My problem is, I wanted to sort testArray based on the first item of each element and convert it to array of array having all value into float, so the output would be:
[
[129, 875, 875, 828.1, 833.25, 6926078],
[130, 839.9, 855, 837.3, 848.65, 3980489],
[138, 891.3, 893.3, 865.2, 868.75, 5035618]
]
I am able to sort individual item but not the entire array as a whole, and I have tried using split and then sort with no luck.
Can someone help me out with this and please let me know if I am not clear.

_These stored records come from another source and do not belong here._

/-! Events: Scarab. -/

/-- The oldest waiting record of a core enters its queue; REPLAY, SKIP, JUMP and the answer to a system call end the record at the head and its threads go on at the word, past it or at the target; END ends the grid; Scarab writes the state of what a record in a queue parks (R342, R345, R346, R349). That an action is taken on the head of the queue is the model's reading (log 57). -/
def Obligations.ScarabEvents : Prop :=
  (∀ (core id : Nat) (s : State) (r : TrapRec), s.recs.find? (fun e => e.2.core == core && !e.2.queued && s.recOnCore e.2) = some (id, r) →
    (s.coreAt core).queue.length < 64 →
    let cores := Tab.put s.cores core { s.coreAt core with queue := (s.coreAt core).queue ++ [id] }
    exec (.trapRecordEnqueue core) s = .next { s with cores := cores, recs := Tab.put s.recs id { r with queued := true } }) ∧
  (∀ (core id k : Nat) (a : W64) (s : State) (r : TrapRec) (w : Warp), s.headRec core = some (id, r) → r.warp = some k → r.dbg = false → Tab.look s.warps k = some w →
    let onRec := maskOf (fun l => decide ((w.thread l).st = .parked (.record id)))
    let cores := Tab.put s.cores core { s.coreAt core with queue := (s.coreAt core).queue.filter (· != id) }
    let ended := fun (f : Thread → Thread) => { s with warps := Tab.put s.warps k (w.modThreads onRec (fun t => { f t with st := .ready })), recs := Tab.del s.recs id, cores := cores }
    (r.cause 0 ∉ [39, 40, 41, 43] →
      exec (.replay core) s = .next ((ended (fun t => t)).settleWg r.wgKey) ∧
      exec (.skip core) s = .next ((ended Thread.pass).settleWg r.wgKey) ∧
      exec (.jump core a) s = .next ((ended (fun t => { t with pc := a.toNat, cl := none })).settleWg r.wgKey)) ∧
    (r.cause 0 = 43 → exec (.answer core) s = .next ((ended Thread.pass).acquireWarp r.ctx k .dev))) ∧
  (∀ (core id : Nat) (s : State) (r : TrapRec) (c : Cluster), s.headRec core = some (id, r) → Tab.look s.clusters (r.wgKey / 8) = some c →
    exec (.endRecord core) s = .next (s.endGrid c.grid 10 (r.cause 0))) ∧
  (∀ (id k : Nat) (n : BitVec 6) (x : W64) (s : State) (r : TrapRec) (w : Warp), Tab.look s.recs id = some r → r.queued = true → r.warp = some k → Tab.look s.warps k = some w →
    w.onRecord id ≠ 0 → ∃ w' : Warp, exec (.scarabWrite id (.scalar n x)) s = .next { s with warps := Tab.put s.warps k w' } ∧
      w' = { w with s := w'.s, hazards := w.hazards.filter (fun z => n == 0 || z.reg != .s n.toNat) } ∧ ∀ q, w'.sreg q = if q = n.toNat ∧ q ≠ 0 then x else w.sreg q)

/-- A single step starts the named split of a stopped warp and gives it the issue; the driver's answer to a grow fault lets every waiting warp of the context make its access again (R335, R348). What a step does with its split's record, and that a grow parks the whole warp, are the model's readings (log 56, log 39). -/
def Obligations.StepEvents : Prop :=
  (∀ (warp : Nat) (s : State) (v : View) (g : Group) (rest : List Group) (c : ClauseCtx) (n : Nat) (enter : Bool), s.view warp = some v → v.w.dbg = .stopped → v.w.pair = none →
    v.cl.st = .resident → (v.w.modThreads (v.w.those s.heldByDebug) Thread.wake).ordered = g :: rest → s.startOf v.wg.core v.g.ctx g = .go c n enter →
    v.w.mayStart c n enter = true → s.recs = [] →
    let w : Warp := { ((v.w.modThreads g.mask Thread.wake).enter g c enter) with dbg := .step, pair := some { a := g.mask, b := 0, turnB := false } }
    exec (.singleStep warp false) s = .next { s with warps := Tab.put s.warps warp w, cur := some (.warp warp), agenda := .issue (.warp warp) :: s.agenda }) ∧
  (∀ (warp p : Nat) (x : BitVec 20) (s : State) (v : View), s.view warp = some v → v.w.growPage = some p →
    ∃ warps, exec (.growFaultService warp (.mapped x)) s = .next { s.setCtx v.g.ctx { s.ctxAt v.g.ctx with phwm := x } with warps := warps } ∧
      ∀ k u, s.view k = some u → u.g.ctx = v.g.ctx →
        Tab.look warps k = some (u.w.modThreads (maskOf (fun l => decide ((u.w.thread l).st = .parked (.grow p)))) (fun t => { t with st := .ready })))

Convert the array using Array#map within an Array#map, then use Array#sort on the converted array according to the [0] indices (a[0] - b[0]):
In ES5
var testArray = [
"130,839.9,855,837.3,848.65,3980489",
"129,875,875,828.1,833.25,6926078",
"138,891.3,893.3,865.2,868.75,5035618"
]
var converted = testArray.map(function (item) {
return item.split(',').map(function (num) {
return parseFloat(num);
});
})
console.log(converted)
var sorted = converted.sort(function (a, b) { return a[0] - b[0] })
console.log(sorted)
In ES6
const testArray = [
"130,839.9,855,837.3,848.65,3980489",
"129,875,875,828.1,833.25,6926078",
"138,891.3,893.3,865.2,868.75,5035618"
]
const converted = testArray.map(
item => item.split(',').map(
num => parseFloat(num)
)
)
console.log(converted)
const sorted = converted.sort((a, b) => a[0] - b[0])
console.log(sorted)
In ES6 (condensed)
const testArray = [
"130,839.9,855,837.3,848.65,3980489",
"129,875,875,828.1,833.25,6926078",
"138,891.3,893.3,865.2,868.75,5035618"
]
const convertedAndSorted = testArray
.map(n => n.split(',')
.map(num => parseFloat(num)))
.sort((a, b) => a[0] - b[0])
console.log(convertedAndSorted)
Just map the splitted and to number formatted values and sort by the first item.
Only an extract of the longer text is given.